Rapalje v. Hall

1 Sand. Ch. 399, 1844 N.Y. LEXIS 481, 1844 N.Y. Misc. LEXIS 75
CourtNew York Court of Chancery
DecidedJune 1, 1844
StatusPublished
Cited by1 cases

This text of 1 Sand. Ch. 399 (Rapalje v. Hall) is published on Counsel Stack Legal Research, covering New York Court of Chancery primary law. Counsel Stack provides free access to over 12 million legal documents including statutes, case law, regulations, and constitutions.

Bluebook
Rapalje v. Hall, 1 Sand. Ch. 399, 1844 N.Y. LEXIS 481, 1844 N.Y. Misc. LEXIS 75 (N.Y. 1844).

Opinion

The Assistant Vice-Chancellor.

There is no such settlement of the accounts of the trustees, or of W. B. Skid-more, as guardian, established by the evidence, as to preclude the complainants from having the accounts taken in this suit.

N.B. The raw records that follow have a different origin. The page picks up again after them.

/-- Everything a read-modify-write of an operand can come to. -/
theorem modifyEa_cases (sz : Size) (off : Nat) (ea : Ea) (f : Long → Flags → Long × Flags) (s : State) :
    ((∀ n, ea ≠ .areg n) ∧ modifyEa sz off ea f s =
      .ok () ((written sz ea (f (sourceValue sz ea s) s.flags).1 s).setFlags (f (sourceValue sz ea s) s.flags).2)) ∨
    (∃ fs, modifyEa sz off ea f s =
      .ok () (State.setFlags { eaUpdate sz ea s with writeFaults := s.writeFaults ++ [fs] }
        (f (sourceValue sz ea s) s.flags).2) ∧ isMemory ea = true) ∨
    (∃ e t, modifyEa sz off ea f s = .raise e t ∧ (t = s ∨ t = eaUpdate sz ea s)) ∨
    modifyEa sz off ea f s = .refuse .selfModified ∨
    (modifyEa sz off ea f s = .fault .illFormed ∧ ((∃ n, ea = .areg n) ∨ ∃ w, ea = .imm w)) := by
  rcases isMemory_cases ea with hm | ⟨n, rfl⟩ | ⟨n, rfl⟩ | ⟨w, rfl⟩
  · have hx : modifyEa sz off ea f s = (eaAddr sz off ea s).bind fun a s =>
        (loadMem a sz s).bind fun v s =>
          (storeMem a sz (f v s.flags).1 s).bind fun _ t => .ok () (t.setFlags (f v s.flags).2) := by
      cases ea <;> first | rfl | cases hm
    rw [hx, sourceValue_memory sz ea s hm, written_memory sz ea _ s hm]
    rcases eaAddr_cases sz off ea s with h | h | ⟨h, -⟩ | h | ⟨-, h⟩
    · rw [h]
      rcases loadMem_cases (eaAddress sz ea s) sz (eaUpdate sz ea s) with k | k
      · rw [Res.bind_ok, k, Res.bind_ok, eaUpdate_load, eaUpdate_flags]
        rcases storeMem_cases (eaAddress sz ea s) sz (f (s.load (eaAddress sz ea s) sz) s.flags).1 (eaUpdate sz ea s)
          with g | ⟨fs, g⟩ | ⟨fs, g⟩
        · exact .inl ⟨(by intro n hn; subst hn; cases hm), (by rw [g]; rfl)⟩
        · exact .inr (.inr (.inl ⟨_, _, by rw [g]; rfl, .inr rfl⟩))
        · exact .inr (.inl ⟨fs, by rw [g, eaUpdate_writeFaults]; rfl, hm⟩)
      · exact .inr (.inr (.inl ⟨_, _, by rw [Res.bind_ok, k]; rfl, .inr rfl⟩))
    · exact .inr (.inr (.inl ⟨_, s, by rw [h]; rfl, .inl rfl⟩))
    · exact .inr (.inr (.inl ⟨_, s, by rw [h]; rfl, .inl rfl⟩))
    · exact .inr (.inr (.inr (.inl (by rw [h]; rfl))))
    · rw [hm] at h
      cases h
  · exact .inl ⟨(by intro m h; cases h), rfl⟩
  · exact .inr (.inr (.inr (.inr ⟨rfl, .inl ⟨n, rfl⟩⟩)))
  · exact .inr (.inr (.inr (.inr ⟨rfl, .inr ⟨w, rfl⟩⟩)))

/-! Exception entry. -/

/-- The state an entry works on: SR as R372 step 1 leaves it. -/
def State.entered (level : Option (BitVec 3)) (s : State) : State := { s with sr := entrySr level s.sr }

theorem tryStore_ok (s : State) (a v : Long) (h : s.refuses .write a 4 = false) : s.tryStore a v = some (s.store a .long v) := by
  simp [State.tryStore, h]

theorem tryStore_refused (s : State) (a v : Long) (h : s.refuses .write a 4 = true) : s.tryStore a v = none := by
  simp [State.tryStore, h]

theorem tryLoad_ok (s : State) (a : Long) (h : s.refuses .read a 4 = false) : s.tryLoad a = some (s.load a .long) := by
  simp [State.tryLoad, h]

theorem tryLoad_refused (s : State) (a : Long) (h : s.refuses .read a 4 = true) : s.tryLoad a = none := by
  simp [State.tryLoad, h]

/-- Everything an exception entry can come to: fault on fault at each of its three accesses, or the handler. -/
theorem enter_cases (vec : Byte) (spc : Long) (fs : BitVec 4) (level : Option (BitVec 3)) (s : State) :
    let e := s.entered level
    let base := frameBase e.sp
    let s2 := e.store (base + 4#32) .long spc
    let s4 := (s2.store base .long (frameWord e.sp vec fs s.sr)).setSp base
    (e.refuses .write (base + 4#32) 4 = true ∧ enter vec spc fs level s = e.faultOnFault vec 2#8) ∨
    (e.refuses .write (base + 4#32) 4 = false ∧ e.refuses .write base 4 = true ∧
      enter vec spc fs level s = s2.faultOnFault vec 2#8) ∨
    (e.refuses .write (base + 4#32) 4 = false ∧ e.refuses .write base 4 = false ∧
      e.refuses .read (vectorAddress s.vbr vec) 4 = true ∧ enter vec spc fs level s = s4.faultOnFault vec 2#8) ∨
    (e.refuses .write (base + 4#32) 4 = false ∧ e.refuses .write base 4 = false ∧
      e.refuses .read (vectorAddress s.vbr vec) 4 = false ∧
      enter vec spc fs level s =
        { s4 with pc := s4.load (vectorAddress s.vbr vec) .long, inhibit := true, run := .running, firstFetch := some vec }) := by
  intro e base s2 s4
  have hd : enter vec spc fs level s =
      (match e.tryStore (base + 4#32) spc with
      | none => e.faultOnFault vec 2#8
      | some s2 =>
        match s2.tryStore base (frameWord e.sp vec fs s.sr) with
        | none => s2.faultOnFault vec 2#8
        | some s3 =>
          match (s3.setSp base).tryLoad (vectorAddress (s3.setSp base).vbr vec) with
          | none => (s3.setSp base).faultOnFault vec 2#8
          | some h => { s3.setSp base with pc := h, inhibit := true, run := .running, firstFetch := some vec }) := rfl
  cases h1 : e.refuses .write (base + 4#32) 4
  · rw [tryStore_ok e _ _ h1] at hd
    cases h2 : e.refuses .write base 4
    · have h2' : (e.store (base + 4#32) .long spc).refuses .write base 4 = false := by simpa using h2
      simp only [tryStore_ok _ _ _ h2'] at hd
      have hv : s4.vbr = s.vbr := by simp [s4, s2, e, State.entered]
      have ha : vectorAddress s.vbr vec = vectorAddress s4.vbr vec := by rw [hv]
      have h4 : s4.refuses .read (vectorAddress s4.vbr vec) 4 = e.refuses .read (vectorAddress s.vbr vec) 4 := by
        rw [← ha]
        simp [s4, s2]
      cases h3 : e.refuses .read (vectorAddress s.vbr vec) 4
      · rw [h3] at h4
        refine .inr (.inr (.inr ⟨rfl, rfl, rfl, ?_⟩))
        rw [ha]
        exact hd.trans (by rw [tryLoad_ok s4 _ h4])
      · rw [h3] at h4
        refine .inr (.inr (.inl ⟨rfl, rfl, rfl, ?_⟩))
        exact hd.trans (by rw [tryLoad_refused s4 _ h4])
    · have h2' : (e.store (base + 4#32) .long spc).refuses .write base 4 = true := by simpa using h2
      simp only [tryStore_refused _ _ _ h2'] at hd
      exact .inr (.inl ⟨rfl, rfl, hd⟩)
  · rw [tryStore_refused e _ _ h1] at hd
    exact .inl ⟨rfl, hd⟩

theorem enter_d (vec : Byte) (spc : Long) (fs : BitVec 4) (level : Option (BitVec 3)) (s : State) :
    (enter vec spc fs level s).d = s.d := by
  rcases enter_cases vec spc fs level s with ⟨-, h⟩ | ⟨-, -, h⟩ | ⟨-, -, -, h⟩ | ⟨-, -, -, h⟩ <;> rw [h] <;>
    simp [State.entered]

theorem enter_a (vec : Byte) (spc : Long) (fs : BitVec 4) (level : Option (BitVec 3)) (s : State) :
    (enter vec spc fs level s).a = s.a := by
  rcases enter_cases vec spc fs level s with ⟨-, h⟩ | ⟨-, -, h⟩ | ⟨-, -, -, h⟩ | ⟨-, -, -, h⟩ <;> rw [h] <;>
    simp [State.entered]

theorem enter_sr (vec : Byte) (spc : Long) (fs : BitVec 4) (level : Option (BitVec 3)) (s : State) :
    (enter vec spc fs level s).sr = entrySr level s.sr := by
  rcases enter_cases vec spc fs level s with ⟨-, h⟩ | ⟨-, -, h⟩ | ⟨-, -, -, h⟩ | ⟨-, -, -, h⟩ <;> rw [h] <;>
    simp [State.entered]

theorem enter_cfg (vec : Byte) (spc : Long) (fs : BitVec 4) (level : Option (BitVec 3)) (s : State) :
    (enter vec spc fs level s).cfg = s.cfg := by
  rcases enter_cases vec spc fs level s with ⟨-, h⟩ | ⟨-, -, h⟩ | ⟨-, -, -, h⟩ | ⟨-, -, -, h⟩ <;> rw [h] <;>
    simp [State.entered]

theorem enter_vbr (vec : Byte) (spc : Long) (fs : BitVec 4) (level : Option (BitVec 3)) (s : State) :
    (enter vec spc fs level s).vbr = s.vbr := by
  rcases enter_cases vec spc fs level s with ⟨-, h⟩ | ⟨-, -, h⟩ | ⟨-, -, -, h⟩ | ⟨-, -, -, h⟩ <;> rw [h] <;>
    simp [State.entered]

theorem enter_control (vec : Byte) (spc : Long) (fs : BitVec 4) (level : Option (BitVec 3)) (s : State) :
    (enter vec spc fs level s).control = s.control := by
  rcases enter_cases vec spc fs level s with ⟨-, h⟩ | ⟨-, -, h⟩ | ⟨-, -, -, h⟩ | ⟨-, -, -, h⟩ <;> rw [h] <;>
    simp [State.entered, State.control]

/-- After an entry the machine is not quiet: sampling is inhibited, or the core halted. -/
theorem enter_not_quiet (vec : Byte) (spc : Long) (fs : BitVec 4) (level : Option (BitVec 3)) (s : State) :
    ¬(enter vec spc fs level s).quiet := by
  rcases enter_cases vec spc fs level s with ⟨-, h⟩ | ⟨-, -, h⟩ | ⟨-, -, -, h⟩ | ⟨-, -, -, h⟩ <;> rw [h] <;>
    simp [State.quiet]

/-- An instruction that is quiet after it completed with a value. -/
theorem finish_quiet {s0 : State} {r : Res Unit} {t : State} (h : finish s0 r = .next t) (q : t.quiet) : r = .ok () t := by
  cases r with
  | ok u s =>
    cases h
    rfl
  | raise e s =>
    cases h
    exact absurd q (enter_not_quiet _ _ _ _ _)
  | refuse r => cases h
  | fault f => cases h

/-! Exception return. -/

/-- Everything a return from exception can come to. -/
theorem returnFromException_cases (s : State) :
    let w := s.load s.sp .long
    let fmt := w.extractLsb' 28 4
    returnFromException s = .raise (.accessError 0xC#4) s ∨
    ((fmt.toNat < 4 ∨ 7 < fmt.toNat) ∧ returnFromException s = .raise .formatError s) ∨
    (¬(fmt.toNat < 4 ∨ 7 < fmt.toNat) ∧ returnFromException s =
      .ok () { (s.setSp (s.sp + 8#32 + (fmt - 4#4).setWidth 32)).loadSr (w.extractLsb' 0 16) with
        pc := s.load (s.sp + 4#32) .long }) := by
  intro w fmt
  unfold returnFromException
  rcases loadMem_cases s.sp .long s with h | h
  · rcases loadMem_cases (s.sp + 4#32) .long s with g | g
    · simp only [h, g, Res.bind_ok]
      split
      · rename_i hf
        exact .inr (.inl ⟨hf, rfl⟩)
      · rename_i hf
        exact .inr (.inr ⟨hf, rfl⟩)
    · exact .inl (by simp only [h, g, Res.bind_ok, Res.bind_raise])
  · exact .inl (by simp only [h, Res.bind_raise])

/-! Synchronizing instructions. -/

/-- A synchronizing instruction in user mode takes the privilege violation from the synchronized state. -/
theorem synchronizing_user (n : Nat) (s : State) (k : State → Res Unit) (h : s.supervisor = false) :
    synchronizing n s k = .next (enter 8#8 s.pc 0#4 none s.synced) := by
  simp [synchronizing, privileged, h, takeException, Exc.vector, Exc.stackedPc, Exc.faultStatus]

/-- Everything a synchronizing instruction can come to in supervisor mode: it runs from the synchronized state, or a fetch of one of
its own words raises or stops before it synchronizes. -/
theorem synchronizing_cases (n : Nat) (s : State) (k : State → Res Unit) (h : s.supervisor = true) :
    synchronizing n s k = finish s.synced (k s.synced) ∨
    synchronizing n s k = .next (enter 2#8 s.pc 4#4 none s) ∨
    synchronizing n s k = .refused .selfModified := by
  rcases fetchExt_cases 1 n s with g | g | g <;> simp only [synchronizing, privileged, h, g, if_true, Res.bind_ok,
    Res.bind_raise, Res.bind_refuse]
  · exact .inl trivial
  · exact .inr (.inl rfl)
  · exact .inr (.inr rfl)

/-- With its own words ready it runs from the synchronized state. -/
theorem synchronizing_ready (n : Nat) (s : State) (k : State → Res Unit) (h : s.supervisor = true)
    (hr : extReady 1 n s = true) : synchronizing n s k = finish s.synced (k s.synced) := by
  simp [synchronizing, privileged, h, fetchExt_ok 1 n s hr]

end Sys2Proof.Machine
end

If the statement in the answer were proved, and moreover, a release were shown to have been executed by Mrs. S til well in January, 1841, the court, on very slight suspicion of error in the accounts, would have opened the whole. Mrs. S. became of full age in that month, and a settlement made then with her uncle and principal guardian, without the presence of counsel, or even a disinterested friend, would have been regarded with great distrust by a court of equity.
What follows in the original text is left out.